Just for reference: The 21264b was a "dumb" shrink (Only the transistors were made with 0.18um, metal layers were still 0.25um or something, not sure here). The 21264C was re-laid out with 0.18um design rules. It's true that's its on a Cu SOI process, but SOI does not reduce die size.
Are you thinking of John Mashey's usenet posting? (more Mashey)
Let us recap the features of EPIC:
1.) Many registers organized as a rotating stack
2a.) Explicit parallism (fixed scheduling)
2b.) Instruction bundles (non-power of 2 instruction size)
3.) Full predication (ie. conditional execution)
4.) Memory speculation
Pros and cons of each:
ad 1:
PROS: Loads of register is good for codes which has many active variables, mostly big vector codes.
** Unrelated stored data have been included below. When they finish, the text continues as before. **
/-- A register that holds no value is never read (R46): in a state with the invariant rd.sample_c and in.en_cmp, which
read P_LATCH[r] and INIT_OWNER, never fault, and the fault of in.setcmp records an INIT_OWNER that holds a value. In a
state that no run reaches such a read is a model error, and it faults (R46, 93 U15): FAULTED is entered as R236 says. No
rule states its cause, nor FAULT_SRC where INIT_OWNER holds no value: the draw leaves every cause and every id possible
(free values, notes/assumptions/2.md). -/
def Obligations.NoStepReadsARegisterWithoutValue : Prop :=
  (∀ (s t : State) (i : Instr), Safety.Inv s → exec i s = .next t → t.lifecycle = .faulted →
    (∀ r, i ≠ .rdSampleC r) ∧ i ≠ .inEnCmp ∧ (i = .inSetcmp → s.initOwner = some t.faultSrc)) ∧
  (∀ (s : State) (r : Byte) (c : Context), s.lifecycle ≠ .faulted → s.context? r = some c → c.portState = .haveP →
    c.pLatch = none → ∀ k, k ≠ .none → ∃ n, ∀ d : Draw, d.errorCause = n →
      exec (.rdSampleC r) { s with draw := d } = .next
        { s with draw := d, lifecycle := .faulted, faultCause := k, faultOp := 0x81, faultSrc := r }) ∧
  (∀ s : State, s.lifecycle ≠ .faulted → s.initOwner = none → s.initState = .enCmp → ∀ k, k ≠ .none →
    ∃ n, ∀ d : Draw, d.errorCause = n →
      exec .inEnCmp { s with draw := d } = .next
        { s with draw := d, lifecycle := .faulted, faultCause := k, faultOp := 0xA7, faultSrc := d.errorSrc }) ∧
  ∀ s : State, s.lifecycle ≠ .faulted → s.initOwner = none → s.initState = .setcmp →
    ¬(s.params.cmpSlot.toNat < s.params.nSlots) ∨ s.draw.accepts = false →
      exec .inSetcmp s = .next
        { s with lifecycle := .faulted, faultCause := .initFailed, faultOp := 0xA2, faultSrc := s.draw.errorSrc }

/-- PERIOD's writers (R22): only in.zero, which writes 0, and INCREMENT in the two sequencer steps. -/
def Obligations.OnlyZeroAndIncrementWritePeriod : Prop :=
  ∀ (i : Instr) (s t : State), exec i s = .next t →
    t.period = s.period ∨ (i = .inZero ∧ t.period = 0) ∨
    ((i = .sqIncOvf ∨ i = .sqIncCmp) ∧ t.period = s.period + 1)

/-- LIFECYCLE's writers (R24): INIT's acceptance, in.en_cmp and fault entry. -/
def Obligations.LifecycleMovesOnlyForward : Prop :=
  ∀ (i : Instr) (s t : State), Safety.Inv s → exec i s = .next t →
    t.lifecycle = s.lifecycle ∨
    (s.lifecycle = .uninit ∧ t.lifecycle = .initializing ∧ ∃ r, i = .init r) ∨
    (s.lifecycle = .initializing ∧ t.lifecycle = .running ∧ i = .inEnCmp) ∨
    (s.lifecycle ≠ .faulted ∧ t.lifecycle = .faulted)

/-- Nothing is torn down (R23, R36, R40, R241): PERIOD_VALID, RUNNING and the interrupt enables stay set once they are,
unless a reset is the input. The parameters (R6), the number of contexts (R11) and the bench never change: a step writes
none of them (notes/assumptions/1.md, 19.md), a reset included (DEDUCED, notes/assumptions/10.md). -/
def Obligations.NothingIsTornDownButByReset : Prop :=
  ∀ s t : State, step s = .next t →
    t.params = s.params ∧ t.contexts.length = s.contexts.length ∧ t.bench = s.bench ∧
    ((∀ d rest, s.schedule ≠ .reset d :: rest) →
      (s.periodValid = true → t.periodValid = true) ∧ (s.hw.running = true → t.hw.running = true) ∧
      ∀ k, s.hw.inten.get k = true → t.hw.inten.get k = true)

/-- A flag's writers (R39, R242): only hw.tick sets one, and only the acknowledgment of its kind, with RESET_EVENT,
clears it. -/
def Obligations.FlagsAreSetByTicksAndClearedByAcknowledgment : Prop :=
  ∀ (i : Instr) (s t : State) (k : Kind), exec i s = .next t →
    (s.hw.event.get k = false → t.hw.event.get k = true → i = .hwTick) ∧
    (s.hw.event.get k = true → t.hw.event.get k = false →
      i = .resetEvent k ∨ i = (match k with | .ovf => .sqAckOvf | .cmp => .sqAckCmp))

/-- LINE (R41, R242): it is 1 iff an enabled flag is 1, and no step but an acknowledgment or a RESET_EVENT lowers it. -/
def Obligations.LineStaysHighUntilAcknowledged : Prop :=
  (∀ s : State, s.line = true ↔ ∃ k, s.hw.event.get k = true ∧ s.hw.inten.get k = true) ∧
  ∀ (i : Instr) (s t : State), exec i s = .next t → s.line = true →
    t.line = true ∨ i = .sqAckOvf ∨ i = .sqAckCmp ∨ ∃ k, i = .resetEvent k

/-- Every event since the clear is accounted for (R44, R119, R282): as long as no tick finds the flag of the event it
raises still set, the half-cycle index is the number of increments plus the events not yet counted, after every step. -/
def Obligations.EveryEventIsAccountedFor : Prop :=
  ∀ (i : Instr) (s t : State) (n : Nat), Accounted s n → Takes i s t → LosesNoEvent i s →
    Accounted t (if i = .hwTick then n + 1 else n)

/-- The quiescent invariant (R44): with every event counted and no wrap, the number of increments is the half-cycle index,
and the counter is in the lower half when PERIOD is even and in the upper half when it is odd. -/
def Obligations.QuiescentParityGivesTheHalf : Prop :=
  ∀ (s : State) (n : Nat), Accounted s n → Quiescent s → s.incsGhost < 2 ^ 32 →
    s.incsGhost = n / halfTicks s.params.W ∧
    (s.parity = false → s.hw.counter.toNat < halfTicks s.params.W) ∧
    (s.parity = true → halfTicks s.params.W ≤ s.hw.counter.toNat ∧ s.hw.counter.toNat < 2 ^ s.params.W)

/-- The timing claim (R283): in a run that starts with every event accounted for, loses none and does not wrap PERIOD,
with service latency at most `L` and read gap at most `G` and `L + G < H`, a NOW accepted at step `i` and completed at
step `j` delivers exactly the tick count at its counter sample, whatever steps of other agents fall between. -/
def Obligations.EveryNowIsExactUnderLatencyAndGap : Prop :=
  ∀ (state : Nat → State) (label : Nat → Instr) (tick : Nat → Nat) (n L G i j : Nat) (r : Byte),
    IsRun state label n → Accounted (state 0) (tick 0) → (∀ k ≤ n, (state k).tGhost = some (tick k)) →
    (∀ k < n, LosesNoEvent (label k) (state k)) → (∀ k ≤ n, (state k).incsGhost < 2 ^ 32) →
    (∀ k ≤ n, LatencyAtMost L (state k)) → L + G < halfTicks (state 0).params.W →
    i < j → j < n → (label i = .now r ∨ label i = .rdSampleP r) → label j = .rdSampleC r →
    (∀ k, i < k → k < j → label k ≠ .rdSampleC r) → tick j ≤ tick i + G →
    ∃ c v, (state (j + 1)).context? r = some c ∧ c.result = some v ∧ c.response = some (.timestamp v) ∧
      v.toNat = tick j
end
Rotating register-stack (together with specieal setup instructions) can collapse unrolled loops into a single instance, obviously good for locality/cache usage.
CONS: Context switching is expensive, saving and loading 2x128 128bit registers (2KB).
ad 2:
PROS: 2a: scheduling determined by template bits (ie. no logic wasted on scheduling logic), only true if number of execution units match the worst-case bundle instruction distribution (as they do in Itanium 2, but not in Merced). 2b: Non-power of 2 instruction (41 bits) gives more room for adressing operands while not wasting any instruction bits (64-41 bits).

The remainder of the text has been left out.